> [Exercise] For the listing below, output exactly the lines from the line with "(b.replay = true → c.running = some r →" up to and including the line with "r'.want = after)) ∧", and no other lines.

+--

/-- R289 to R292, R296: `loop.cfg` sets its level's count and sixteen strides from the 144-byte descriptor (stride j only where bit j
of MASK is set) and leaves the others, an uncorrectable unit reading as zero (log entry 42); `loop.run` starts a first pass of `nm1` + 1
bundles after its own, in the place of any replay, also of another level (log entry 41, DEDUCED: R297 speaks of bundles issued there);
`loop.brk` outside a replay does nothing, in a later pass it goes on after the last buffered bundle, in the first at the address found
by fetching. -/
def Obligations.LoopSequencer : Prop := ∀ (s : State) (gd : GNum) (lev flev : BitVec 3) (nm1 : BitVec 6),
  let bs := s.unseen (s.ownKey ((s.rg gd).toNat % 2 ^ 20)) (s.descBytes (s.rg gd) 144)
  (descOk (s.rg gd) 144 → lev.toNat ≤ 5 → bytesAt bs 0 4 ≠ 0 → bytesAt bs 6 10 = 0 →
    ∃ t, exec (.loopCfg gd lev) s = .next t ∧ SameMem s t ∧ OnlyMe s t ∧
      (∀ l, (t.me.loopLevel l) = if l % 6 = lev.toNat then
          { count := bytesAt bs 0 4, strides := Vector.ofFn (fun j =>
              if (bytesAt bs 4 2).testBit j.val then BitVec.ofNat 64 (bytesAt bs (16 + 8 * j.val) 8) else 0) }
        else s.me.loopLevel l) ∧
      { t.me with seqr := { t.me.seqr with levels := s.me.seqr.levels }, err := s.me.err } = s.me) ∧
  (descOk (s.rg gd) 144 → (bytesAt bs 0 4 = 0 ∨ bytesAt bs 6 10 ≠ 0) → s.badAt (s.ownKey ((s.rg gd).toNat % 2 ^ 20)) 144 = none →
    Traps s (exec (.loopCfg gd lev) s) 1 s.fieldTval) ∧
  (∃ t, exec (.loopRun nm1 flev) s = .next t ∧ SameMem s t ∧ OnlyMe s t ∧
    { t.me with seqr := s.me.seqr } = s.me ∧ t.me.seqr.levels = s.me.seqr.levels ∧
    ∃ r, t.me.seqr.replay = some r ∧ r.n = nm1.toNat + 1 ∧ r.flev = flev.toNat ∧ r.level = s.me.level ∧ r.first = true ∧
      r.want = s.cur.addr + BitVec.ofNat 64 s.cur.len ∧ r.pos = 0 ∧ r.buf = [] ∧ r.iter = Vector.replicate 6 0) ∧
  (s.me.running = none → exec .loopBrk s = .next s) ∧
  (∀ r, s.me.running = some r →
    (∀ b, r.first = false → r.buf.getLast? = some b →
      ∃ t, exec .loopBrk s = .next t ∧ SameMem s t ∧ t.net = s.net ∧ t.pkgs = s.pkgs ∧ t.latch = { s.latch with brk := true } ∧
        t.me = { s.me with npc := b.addr + BitVec.ofNat 64 b.bytes.length }) ∧
    (∀ a, r.first = true → s.skipBundles s.cur.id (r.n - 1 - r.pos) (s.cur.addr + BitVec.ofNat 64 s.cur.len) = .ok a →
      ∃ t, exec .loopBrk s = .next t ∧ SameMem s t ∧ t.net = s.net ∧ t.pkgs = s.pkgs ∧ t.latch = { s.latch with brk := true } ∧
        t.me = { s.me with npc := a }))

/-- R37, R292 to R297: the passes of a replay. In the first pass its bundles are those that follow, and are kept; in a later one they come
from the buffer; a bundle issued elsewhere at the replay's level ends it, and one at another level leaves it alone. A slot marked `first`
is performed only while i[flev] = 0, one marked `last` only at the last index. After the last bundle of a pass the lowest level not at its
last index advances, the lower ones start again, and `a[j]` gains that level's stride j, added to what a bundle one cycle later reads;
where no level is left, or `loop.brk` was performed, every level has count 1 and strides 0, and execution goes on after bundle n. -/
def Obligations.ReplayPasses : Prop := ∀ (s t : State) (fs : List (CtxId × Latch)) (b : Chosen) (r : Replay),
  let c := t.ctx b.id
  let brk : Bool := fs.any (fun f => f.1 = b.id && f.2.brk)
  let d := (State.finishBundle s fs t b).ctx b.id
  let count (l : Nat) : Nat := (c.loopLevel l).count
  let after := b.addr + BitVec.ofNat 64 b.len
  let kept := if r.first then r.buf ++ [⟨b.addr, b.bytes⟩] else r.buf
  let now := (t.core b.id.pid b.id.core).pcyc
  (b.replay = true → c.running = some r →
    (brk = true → d.seqr = {} ∧ d.pc = c.npc) ∧
    (brk = false → r.pos + 1 < r.n → d.pc = (if r.first then c.npc else r.addrAt (r.pos + 1) c.npc) ∧ d.pend = c.pend ∧ d.a = c.a ∧
      d.seqr.levels = c.seqr.levels ∧ ∃ r', d.seqr.replay = some r' ∧ r'.pos = r.pos + 1 ∧ r'.first = r.first ∧ r'.iter = r.iter ∧
        r'.buf = kept ∧ r'.n = r.n ∧ r'.flev = r.flev ∧ r'.level = r.level ∧ (r.first = true → r'.want = after)) ∧
    (brk = false → r.n ≤ r.pos + 1 → (∀ l, l < 6 → count l ≤ r.at l + 1) → d.seqr = {} ∧ d.pc = after ∧ d.pend = c.pend ∧ d.a = c.a) ∧
    (∀ l, brk = false → r.n ≤ r.pos + 1 → l < 6 → r.at l + 1 < count l → (∀ q, q < l → count q ≤ r.at q + 1) →
      (∃ r', d.seqr.replay = some r' ∧ r'.pos = 0 ∧ r'.first = false ∧ r'.buf = kept ∧ r'.n = r.n ∧ r'.flev = r.flev ∧
        r'.level = r.level ∧ ∀ q, q < 6 → r'.at q = if q < l then 0 else if q = l then r.at l + 1 else r.at q) ∧
      d.seqr.levels = c.seqr.levels ∧ d.pc = ((kept[0]?).map (·.addr)).getD c.npc ∧
      ∀ j : Fin 16, let a := (c.landDue (now + 1)).a[j]
        (d.landDue (now + 1)).a[j] = a + (c.loopLevel l).strides[j])) ∧
  -- the iteration classes
  (∀ x : Slot × Slotted, t.performs b x = true ↔
    (b.replay = true → ∀ q, c.running = some q →
      (x.2.it = 1 → q.at q.flev = 0) ∧ (x.2.it = 2 → q.at q.flev + 1 = count q.flev)) ∧
    (x.1 = .c → c.rp x.2.pr ≠ x.2.pn)) ∧
  -- which bundle comes next
  (∀ id : CtxId, let k := s.ctx id
    k.next = none → k.running = some r →
    (∀ x, r.first = false → r.buf[r.pos]? = some x →
      s.nextBundle id = if k.pc = x.addr then (.ok x.addr x.bytes, true, false) else (s.fetchBundle id padFuel k.pc, false, false)) ∧
    (r.first = true → k.pc = r.want → s.nextBundle id = (s.fetchBundle id padFuel k.pc, true, true))) ∧
  (∀ id : CtxId, (s.ctx id).next = none → (s.ctx id).running = none →
    s.nextBundle id = (s.fetchBundle id padFuel (s.ctx id).pc, false, false)) ∧
  -- a bundle outside the replay
  (b.replay = true ∨ (s.ctx b.id).running = none → (s.leaveReplay b).ctx b.id = s.ctx b.id) ∧
  (b.replay = false → (s.ctx b.id).running.isSome = true → (s.leaveReplay b).ctx b.id = { s.ctx b.id with seqr := {} })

+--

> [Task response]
  (b.replay = true → c.running = some r →
    (brk = true → d.seqr = {} ∧ d.pc = c.npc) ∧
    (brk = false → r.pos + 1 < r.n → d.pc = (if r.first then c.npc else r.addrAt (r.pos + 1) c.npc) ∧ d.pend = c.pend ∧ d.a = c.a ∧
      d.seqr.levels = c.seqr.levels ∧ ∃ r', d.seqr.replay = some r' ∧ r'.pos = r.pos + 1 ∧ r'.first = r.first ∧ r'.iter = r.iter ∧
        r'.buf = kept ∧ r'.n = r.n ∧ r'.flev = r.flev ∧ r'.level = r.level ∧ (r.first = true → r'.want = after)) ∧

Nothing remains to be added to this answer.